Martine Nougué écrit en embuscade depuis son petit village du Languedoc au coeur des vignes de la lagune de Thau. C’est un endroit dont elle connait tous les recoins et qui constitue la toile de fond de ses romans. Déjà avec Les Belges reconnaissants”, son premier roman, Martine Nougué avait réussi à nous entrainer dans les pas de l’officier de police Pénélope Cissé, officier de police du commissariat de Sète qui va devoir fouiller dans le passé trouble du village de Castellac pour retrouver l'assassin de son maire. Dans « Le vrai du faux et même pire » nous retrouvons Pénélope  pour une nouvelle enquête qui se déroule cette fois dans le quartier de La Pointe à Sète, petit port sur le bassin de Thau. 

   Pénélope Cissé est une forte tête qui s’entend très bien avec son supérieur direct  commandant Garamont. Quand le récit débute Pénélope revient de son pays d’origine, le Sénégal où elle est allée chercher sa fille, la petite Lisa-Fatouh,  qui passera ses vacances à Sète. Elle est âgée de onze ans et demi, et possède un esprit vif. Elle peut compter sur Luigi,  son ami bouquiniste pour la prendre en charge quand elle travaille. La petite fait preuve d’un grand intérêt pour les livres, et adopte rapidement Luigi. Mais de son côté sa mère doit régler une sale affaire : une maladie menace l’ostréiculture de l’Étang de Thau et des stocks d’huîtres sont régulièrement volés sur la côte. Par ailleurs Garamond et Cissé doivent expliquer rapidement la disparition de trois habitants du quartier de la Pointe : Armand, Jocelyn et Louis. Des voyous de petite envergure. Armand est patron de bar, connu pour ses violences envers son épouse, qu’il prostitue. Jocelyn est propriétaire d’exploitations d’ostréiculture, connu pour ses petits trafics et ses magouilles. Quant à Louis, c’est un voyou sans intelligenceIl se trouve qu’il y a un lien entre l’empoisonnement de La Pointe et la disparition des trois hommes.  Qui est derrière cet empoisonnement  du petit port ? C’est l’enigme que vont devoir résoudre les deux flics sétois.

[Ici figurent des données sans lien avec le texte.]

/-- The graft unit decides on the examined pair of a launch (R376, R380, Table 22.1); its reads are acquires at device scope
(R377). -/
def execGraftDecision (lseq : Nat) (s : State) : Host.Outcome State Fault Refusal :=
  match pairFor s lseq with
  | none => .next s
  | some (p, c, core) =>
    let s := acquireDie s core (dieOf core)
    match examine s core p c with
    | .inl reason => .next (ungraft (ungraft s p reason) c 0)
    | .inr im =>
      let slot := (freeSlot s (recAsid s p)).getD 0
      let s := { s with images := mset s.images slot im, grafts := s.grafts.filter (fun g => g.lseq != c) }
      let s := recSet (recSet s p 160 8 c) c 160 8 p
      .next (ungraft (recSet (enterState s c 5) c 153 1 0) p 0)

/-- A producer candidate has waited 20 µs with no later launch in its queue (R376). -/
def execGraftTimeout (lseq : Nat) (s : State) : Host.Outcome State Fault Refusal :=
  match s.grafts.find? (fun (g : GraftPending) => g.lseq == lseq) with
  | some g => .next (if g.partner.isNone ∧ s.now ≥ g.at_ + usClk 20 then ungraft s lseq 0 else s)
  | none => .next s

end Sys2Proof.Machine
end

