-- ==== Sys2Proof/Machine/Schedule.lean ====
section
/-! DEFINITION. Which step comes next. Every event of the device can come at any point where its condition holds; this
file names one order: events in the order of their clk, each as soon as it is due, words first in a clk. It also holds
what follows from every step without an event of its own: waits that end (R52, R61, R62, R68, R146, R204), parking at
clause headers (R68, R161), and halts (R202). -/
namespace Sys2Proof.Machine

/-! ### What follows a step -/

/-- Entries that waited for room are posted, in order (R326). -/
def postWaiting : Nat → State → Nat → State
  | 0, s, _ => s
  | n + 1, s, core =>
    let c := s.core core
    match c.tqWait, c.tqFree with
    | e :: es, _ :: _ => postWaiting n (postEntry (s.setCore core { c with tqWait := es }) core e) core
    | _, _ => s

/-- A WAITC or a DRAIN whose condition holds (R62, R146): a command whose writes are done ends a DRAIN's wait for it, its
place in its class's order apart. -/
def countWaitOver (c : Core) (i : Issuer) (uid : Nat) : Wait → Bool
  | .waitc cls n => ecOf c i uid cls ≤ n
  | .drain ids => ids.all (fun id => !c.cmds.any (fun k => k.id == id && k.writing))
  | _ => false

/-- The fibres of a team that wait at a SYSCALL word for room that is now there issue the word again (R68). -/
def sysqAgain (s : State) (core : Nat) (t : Team) : Team :=
  let room := (s.core core).tqFree.length
  let here (l : Lane) : BitVec 32 :=
    maskOf (fun i => (t.lane i).wait == some .sysq && (t.lane i).pc == l.pc && (t.lane i).earliest == l.earliest)
  let need (l : Lane) : Nat := match (fetchAt s core t.asid t.code l.pc).toOption.bind rawOfWord with
    | some r => (lanesOf (activeOf t (here l) r)).length
    | none => 0
  { t with lanes := t.lanes.map (fun l => if l.live && !l.parked && l.wait == some .sysq && need l ≤ room then { l with wait := none } else l) }

/-- Fibres that are to park at their next clause header park there. -/
def parkDueNow (c : Core) (slot : Nat) (t : Team) : Team :=
  let inClause := carried c slot
  { t with lanes := (List.range 32).map (fun i =>
      let l := t.lane i
      if l.live && !l.parked && l.parkDue && l.wait.isNone && l.pc == l.hpc && !inClause.getLsbD i then
        { l with parked := true, parkDue := false }
      else l) }

/-- A team after a step: waits that are over end, writes in flight that are due are done. -/
def settleTeam (s : State) (core slot : Nat) (t : Team) : Team :=
  let c := s.core core
  if t.st ≠ .running then t
  else
    let t := { t with pend := inFlight s.now t.pend }
    let t := if t.lanes.any (fun l => l.wait.isSome) then sysqAgain s core (t.resume s.now (countWaitOver c (.team slot) t.uid)) else t
    if t.lanes.any (fun l => l.parkDue) then parkDueNow c slot t else t

/-- A context after a step; its CTRWAIT reads as often as it can (R63). -/
def settleCtx (s : State) (core : Nat) (k : Ctx) : State :=
  let x := (s.core core).ctx k
  let x := { x with pend := inFlight s.now x.pend }
  let lane := match x.lane.wait with
    | some w => if countWaitOver (s.core core) (.ctx k) 0 w then resumeLane s.now x.lane else x.lane
    | none => x.lane
  let s := wakeCtx (s.modCore core (fun c => c.setCtx k { x with lane := lane })) core k
  if suspended (s.core core) k then s else ctrPolls (.ctx core k) s

/-- Fibres that parked while they waited leave the clause of their path, and a clause without fibres its port (R12). -/
def leaveClauses (c : Core) : Core :=
  { c with ports := c.ports.filterMap (fun p =>
      let left := match c.team? p.2.slot with
        | some t => maskOf (fun i => p.2.lanes.getLsbD i && (t.lane i).live && !(t.lane i).parked)
        | none => 0
      if left = 0 then none else some (p.1, { p.2 with lanes := left })) }

/-- A core after a step. -/
def settleCore (s : State) (core : Nat) : State :=
  let s := postWaiting (s.core core).tqWait.length s core
  let s := s.modCore core (judgeHeld s.now)
  let s := s.modCore core (fun c => { c with teams := c.teams.map (fun p => (p.1, settleTeam s core p.1 p.2)) })
  let s := s.modCore core (fun c => (c.teams.filter (fun p => p.2.st == .halted)).foldl (fun c p => c.settleHalt p.1) c)
  let s := arriveCore s core
  let s := startS s core
  let s := settleCtx (settleCtx s core .m) core .s
  let s := s.modCore core leaveClauses
  if idling s core then s else s.modCore core (fun c => { c with residency := s.now, residencyPosted := false })

/-- Operations that end of themselves: a PARK whose paths have stopped, a swap whose die is free (R202, R349). -/
def settleProc (s : State) (p : Proc) : State :=
  match p.kind with
  | .park core slots => if slots.all (stoppedPaths (s.core core)) then endProc s p none else s
  | .swap v => if dieBusy s (swapSlot v) then s else endProc (startSwap s v) p none
  | _ => s

/-! ### The cursor -/

/-- Every place that has a clause open. -/
def openPlaces (s : State) : List Cursor :=
  s.cores.flatMap (fun p =>
    p.2.ports.map (fun x => .port p.1 x.1) ++
      (if p.2.mctx.clause.isSome then [.lane p.1 .m] else []) ++ (if p.2.sctx.clause.isSome then [.lane p.1 .s] else []))

/-- The word that would issue at the cursor, with its clk. -/
def wordAt (s : State) : Option (Nat × Raw) :=
  match openPath s with
  | some p => ((p.clause.words.head?).bind rawOfWord).map (fun r => (issueClk s p r, r))
  | none => none

/-- What orders the words of two places that issue in one clk: their team and PC; none where no path can issue. -/
def standsAt (s : State) : Option (Agent × Nat) :=
  (openPath s).map (fun p => (p.agent, p.clause.hpc + 8 * (p.clause.idx + 1)))

/-- In one clk the lower path of a team issues first (R92, R218). -/
def goesBefore (s : State) (x y : Cursor) : Bool :=
  match standsAt { s with cursor := x }, standsAt { s with cursor := y } with
  | some (a, i), some (b, j) => a == b && i < j
  | _, _ => false

/-- The cursor at the open clause whose next word issues first. -/
def aimCursor (s : State) : State :=
  match (openPlaces s).foldl (fun (a : Option (Nat × Cursor)) x =>
      match wordAt { s with cursor := x }, a with
      | some (k, _), some (j, y) => if k < j || (k == j && goesBefore s x y) then some (k, x) else a
      | some (k, _), none => some (k, x)
      | none, _ => a) none with
  | some (_, x) => { s with cursor := x }
  | none => s

/-- External lines fall with their sources (R348). -/
def fallLines (s : State) : State := { s with lines := s.lines &&& linesNow s }

/-- What follows every step. -/
def settle (s : State) : State :=
  let s := if s.worldFaults = 0 ∧ s.worldRaised = false then
      { s with worldStart := s.now - (s.now - s.worldStart) % 2 ^ 24 } else s
  let s := (s.cores.map (fun p => p.1)).foldl settleCore s
  let s := s.procs.foldl settleProc s
  fallLines (aimCursor s)

/-! ### Events that are due -/

/-- An event with the clk at which it is due. -/
abbrev Due := Nat × Instr

/-- A collective's next phase can begin (R417). -/
def collReady (s : State) (core : Nat) : Bool :=
  match collHead (s.core core) with
  | none => false
  | some k =>
    match k.st, readGroup s core k with
    | .coll phase base, (_, .ok g) =>
      match readCounter s core k g with
      | (_, .ok c) =>
        if (c + 2 ^ 64 - base) % 2 ^ 64 ≥ phase * (g.n - 1) then phase ≥ 3 || !putsWait s core k g
        else (lostPeer s core k g base).isSome
      | _ => true
    | _, (_, .ok g) => !putsWait s core k g
    | _, _ => true

/-- The deliveries of a team's guard slots, at which held commands are judged (R17, R65). -/
def guardDue (s : State) (core : Nat) (p : Nat × Team) : List Due :=
  p.2.pend.filterMap (fun x => match x.dst with
    | .guard _ => if s.now < x.ready ∧ x.ready < never then some (x.ready, .resultDelivery core p.1) else none
    | _ => none)

/-- The events of the engines of a core. -/
def engineDue (s : State) (core : Nat) : List Due :=
  let c := s.core core
  let now (b : Bool) (e : Instr) : List Due := if b then [(s.now, e)] else []
  if c.cmds.isEmpty && c.toAccept.isEmpty then []
  else
    now (c.toAccept.any (canAccept s core)) (.engineAccept core) ++
    (List.range 7).flatMap (fun cls =>
      match nextDone c (fun k => k.cls == cls && !failedCmd k), nextDone c (fun k => k.cls == cls && failedCmd k) with
      | some _, _ => [(s.now, .engineCommandComplete core cls)]
      | none, some _ => [(s.now, .engineCommandFail core cls)]
      | none, none =>
        now (! [2, 3, 4].contains cls && (nextRun s c cls).isSome) (.engineCommandComplete core cls)) ++
    now ((matrixNext c).any (fun k => k.st == .queued)) (.matrixCommandStart core) ++
    now (collReady s core) (.collPhaseAdvance core) ++
    now (c.cmds.any (fun k => k.cls == 5 && k.st == .landed && ordReady s c k)) (.meshPutCounterIncrease core) ++
    (if c.cmds.any (fun k => k.st == .held) then c.teams.flatMap (guardDue s core) else []) ++
    (c.cmds.filter (fun k => k.cls ≥ 8 && resultReady c k)).flatMap (fun k => match k.issuers with
      | [.team slot] => [(s.now, .resultDelivery core slot)]
      | _ => [])

/-- The events of a core's S-lane. -/
def laneDue (s : State) (core : Nat) : List Due :=
  let c := s.core core
  let ev (k : Ctx) : List Due :=
    let x := c.ctx k
    (if eventDue s core k then [(s.now, .eventTake core k)] else []) ++
      (if x.lane.live && bit x.imask.toNat 1 && x.timercmp.toNat > s.timer then
         [(s.now + (x.timercmp.toNat - s.timer), .timerCompare core k)] else [])
  if !c.mctx.lane.live && !c.sctx.lane.live then []
  else
    ev .m ++ ev .s ++
    (match ctxTurn s core with
     | some k =>
       let t := asTeam c k
       let clk := max (mget c.portAt 0 8) (opening s core 0 t ⟨(t.lane 0).pc, (t.lane 0).hpc, 1⟩).2
       if clk ≥ never then [] else [(clk, .sLaneClauseTurn core)]
     | none => [])

/-- The events of a core's teams and copses. -/
def teamDue (s : State) (core : Nat) : List Due :=
  let c := s.core core
  if c.teams.isEmpty && c.copses.isEmpty && c.faults.isEmpty then []
  else
    (List.range 4).filterMap (fun q => (choice s core q).map (fun x => (x.clk, .teamChoice core q))) ++
    c.teams.filterMap (fun p => if p.2.st = .running ∧ ctrReady s (.team core p.1) = true then some (s.now, .ctrwaitSatisfied core p.1) else none) ++
    c.teams.filterMap (fun p =>
      if p.2.st = .ending ∧ execSlotReuseFenceClose.ecAll c p.1 p.2.uid = 0 then some (s.now, .slotReuseFenceClose core p.1) else none) ++
    c.copses.filterMap (fun cp => if copseOver c cp && copseDrained c cp then some (retireClk c cp s.now, .copseRetirement core cp.id) else none) ++
    (match faultDue s core with
     | some k => [(k, .faultEntryPost core)]
     | none => []) ++
    (if idling s core && !c.residencyPosted && !c.tqFree.isEmpty then [(c.residency + 2 ^ 20, .residencyExpiry core)] else [])

/-- The links of a core's router at which packets wait send them (R397). -/
def meshDue (s : State) (core : Nat) : List Due :=
  (waitingLinks (s.core core)).map (fun b => (s.now, .holdingBufferRelease core ⟨b.1, b.2⟩))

    Martine Nougué réussit un polar plein de saveur  languedocienne. Elle croque avec beaucoup de talent des personnages haut en couleur comme Marceline, vieille militante éco-féministe, qui éclaire l’affaire sous un jour particulier.  « Le vrai du faux et même pire » possède les charmes du roman provincial et  l’efficacité d’un polar inspiré.